Russia’s Yamal-Nenets gets a new governor
Dmitry Artyukhov is 30 years old and holds a MBA from the Singapore Management University.
Dmitry Artyukhov officially took over the reigns of the Yamal-Nenets Autonomous Okrug in Russia’s Arctic region as acting governor after a meeting with President Vladimir Putin on Tuesday.
He takes over the post from Dmitry Kobylkin, who last week was appointed federal Minister of Natural Resources.
“I am grateful to the Head of State for this show of trust, I will do all I can to meet his expectations,” the new governor says in a statement.
“Everything that has been planned, will be made reality,” he added, with reference to the many initiatives taken by his predecessor Kobylkin.
The new Yamal-Nenets governor was born in 1988 in Novy Urengoy, the regional oil town.
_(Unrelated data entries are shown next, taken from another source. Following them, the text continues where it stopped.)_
theorem exec_captureBufferWrite (s : State) (n : Nat) : exec (.captureBufferWrite n) s = .next (s.captureWrite n) := rfl

section
variable {s : State} {n mem : Nat} {falling last : Bool} {t mono : Int}

/-! The record of an edge. -/

/-- An event record, with the instant of its edge, joins the input's FIFO, and the next has the next SEQ (R154, R156). -/
def TinIn.record (i : TinIn) (mono : Int) (r : BitVec 128) : TinIn := { i with fifo := i.fifo ++ [(mono, r)], seq := (i.seq + 1) % 65536 }

/-- The EVENT record that an edge of an input leaves (R165). -/
def State.eventRec (s : State) (n : Nat) (falling last : Bool) (mem : Nat) (t : Int) : BitVec 128 :=
  recEvent n falling last mem (s.tinAt n).seq (s.word (wrapTime t))

theorem State.putEvent_room (hroom : (s.tinAt n).fifo.length < 1024) :
    s.putEvent n falling last mem t mono = s.setTin n (TinIn.record · mono (s.eventRec n falling last mem t)) := by
  rw [State.putEvent, State.fifoPut_room hroom, State.setTin_setTin]
  rfl

/-- Where no GAP record is owed the first edge of a measurement leaves its own record alone. -/
theorem State.firstEdge_noGap (hgap : (s.tinAt n).gapFrom = none) :
    s.firstEdge n falling last mem t mono = s.putEvent n falling last mem t mono := by
  simp only [State.firstEdge, hgap]

/-- An edge is offered to no PPSOUT when none follows its input. -/
theorem State.ppsInput_unfollowed {src : Nat} (h : ∀ m < 4, ¬(s.bit (pBase m) 29 = true ∧ s.fld (pBase m) 28 25 = src)) (x : Rat) :
    s.ppsInput src x = s := by
  unfold State.ppsInput
  refine List.foldlRecOn (motive := (· = s)) _ _ rfl fun u hu m hm => ?_
  subst hu
  refine if_neg fun hfollows => h m (List.mem_range.1 hm) ?_
  simp only [Bool.and_eq_true, beq_iff_eq] at hfollows
  exact ⟨hfollows.1.2, hfollows.2⟩

theorem State.ppsInput_unfollowed_setTin {src : Nat} (h : ∀ m < 4, ¬(s.bit (pBase m) 29 = true ∧ s.fld (pBase m) 28 25 = src))
    (f : TinIn → TinIn) (x : Rat) : (s.setTin n f).ppsInput src x = s.setTin n f := State.ppsInput_unfollowed (s := s.setTin n f) h x

/-- The record of an edge in event mode, counted toward the burst (R154). -/
theorem State.ownEdge_event (hin : n < s.tin.ins.length) (hmode : s.tinMode n = 1) (hburst : s.tinBurst n = 0)
    (hopen : (s.tinAt n).opened = none) (hgap : (s.tinAt n).gapFrom = none) (hroom : (s.tinAt n).fifo.length < 1024)
    (hfollow : ∀ m < 4, ¬(s.bit (pBase m) 29 = true ∧ s.fld (pBase m) 28 25 = 8 + n)) :
    s.ownEdge n falling mem t mono = s.setTin n fun i =>
      { i.record mono (s.eventRec n falling false mem t) with burstDone := i.burstDone + 1 } := by
  have hcounted : s.ownEdge n falling mem t mono = ((s.firstEdge n falling false mem t mono).setTin n fun i =>
      { i with burstDone := i.burstDone + 1, opened := none }).ppsInput (8 + n) t := by
    simp [State.ownEdge, hmode, hburst, hopen]
  rw [hcounted, State.firstEdge_noGap hgap, State.putEvent_room hroom, State.setTin_setTin]
  rw [State.ppsInput_unfollowed_setTin hfollow]
  refine State.setTin_congr hin ?_
  simp [TinIn.record, hopen]

/-! A selected edge. -/

/-- An input of which the given member of its pair has taken an edge: its record, and the other member next (R142, R154). -/
def TinIn.captured (i : TinIn) (mem now : Nat) (mono : Int) (r : BitVec 128) : TinIn :=
  { i.record mono r with member := 1 - mem, lastEdge := some now, burstDone := i.burstDone + 1 }

/-- The state in which the TAC of a member of an input's pair converts an edge: the other member is next (R142, R154). -/
def State.converting (s : State) (n mem : Nat) : State :=
  (s.tacBusy (2 * n + mem)).setTin n fun i => { i with member := 1 - mem, lastEdge := some s.now }

/-- The time of an edge that a member of its input's pair converts (R141). -/
def State.edgeAt (s : State) (n mem code : Nat) : Int := s.captureAt (2 * n + mem) code (s.tinDly n)

/-- No input awaits the edge as the end of its interval. -/
theorem State.noStops (h : ∀ m < 8, s.stopSelected n m falling = false) : (List.range 8).filter (s.stopSelected n · falling) = [] :=
  List.filter_eq_nil_iff.2 fun m hm => by simp [h m (List.mem_range.1 hm)]

section
variable (hn : n < 8) (hcap : s.tinCaptures = true) (hown : s.ownSelected n falling = true)
  (hstop : ∀ m < 8, s.stopSelected n m falling = false) (hopen : (s.tinAt n).opened = none)
include hn hcap hown hstop hopen

/-- With no TAC ready the edge is missed, and counted (R142, R156). -/
theorem State.tinEdge_missed (hin : n < s.tin.ins.length) (code : Nat) (hmem : s.tinMember n = none) : s.tinEdge n falling code =
    (s.setTin n fun i => { i with missed := true, lastEdge := some s.now }).count (0x50300 + 8 * n) := by
  have hn8 : ¬8 ≤ n := by omega
  simp only [State.tinEdge, hcap, hn8, hown, State.noStops hstop, hopen, hmem, Bool.not_true, decide_false, Bool.or_self, Bool.false_eq_true,
    if_false, List.isEmpty_nil, Bool.and_true, reduceCtorEq, imp_self, implies_true]
  refine congrArg (State.count · _) (State.setTin_congr hin ?_)
  simp [hopen]

/-- A ready TAC converts the edge (R141, R154). -/
theorem State.tinEdge_converted (code : Nat) (hmem : s.tinMember n = some mem) : s.tinEdge n falling code =
    (s.converting n mem).ownEdge n falling mem (s.edgeAt n mem code) (s.edgeAt n mem code - s.tb.stepSum) := by
  have hn8 : ¬8 ≤ n := by omega
  simp only [State.tinEdge, hcap, hn8, hown, State.noStops hstop, hopen, hmem, Bool.not_true, decide_false, Bool.or_self, Bool.false_eq_true,
    if_false, List.isEmpty_nil, Bool.and_true, reduceCtorEq, imp_self, implies_true, List.contains_nil, List.foldl_nil, State.setTin_setTin]
  rfl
Over the last five years, he has served as adviser to Kobylkin.
In a comment, the former governor says that Artyukhov represents a “new generation of managers, which is excellently educated and has results and experiences from practical work in the most complicated parts of state government.”
According to Kobylkin, the new regional leader is a key person behind the Northern Latitudinal Passage, the grand new infrastructure project in the region.
Artyukhov has a MBA from the Singapore Management University and has been deputy Govenror for the last 2.5 years. He has been leading the Yamal-Nenets government negotiations with leading national oil companies, among them Novatek, Rosneft, Gazprom and Lukoil.
He will serve as acting regional leader until early September when the regional legislative assembly is likely to approve his official instatement as governor.
The Yamal-Nenets Autonomous Okrug, which in size is 50 percent bigger than France, was originally inhabited by the indigenous Nenets people. However, the reindeer herders were quickly outnumbered by settlers as vast natural resources were discovered in course of the 20th century.
The Yamal-Nenets region today accounts for about 90 percent of Russia’s natural gas production and an increasing share also of oil extraction. Regional per capita GDP has grown to the second highest in Russia, a level more than twice as high as capital Moscow.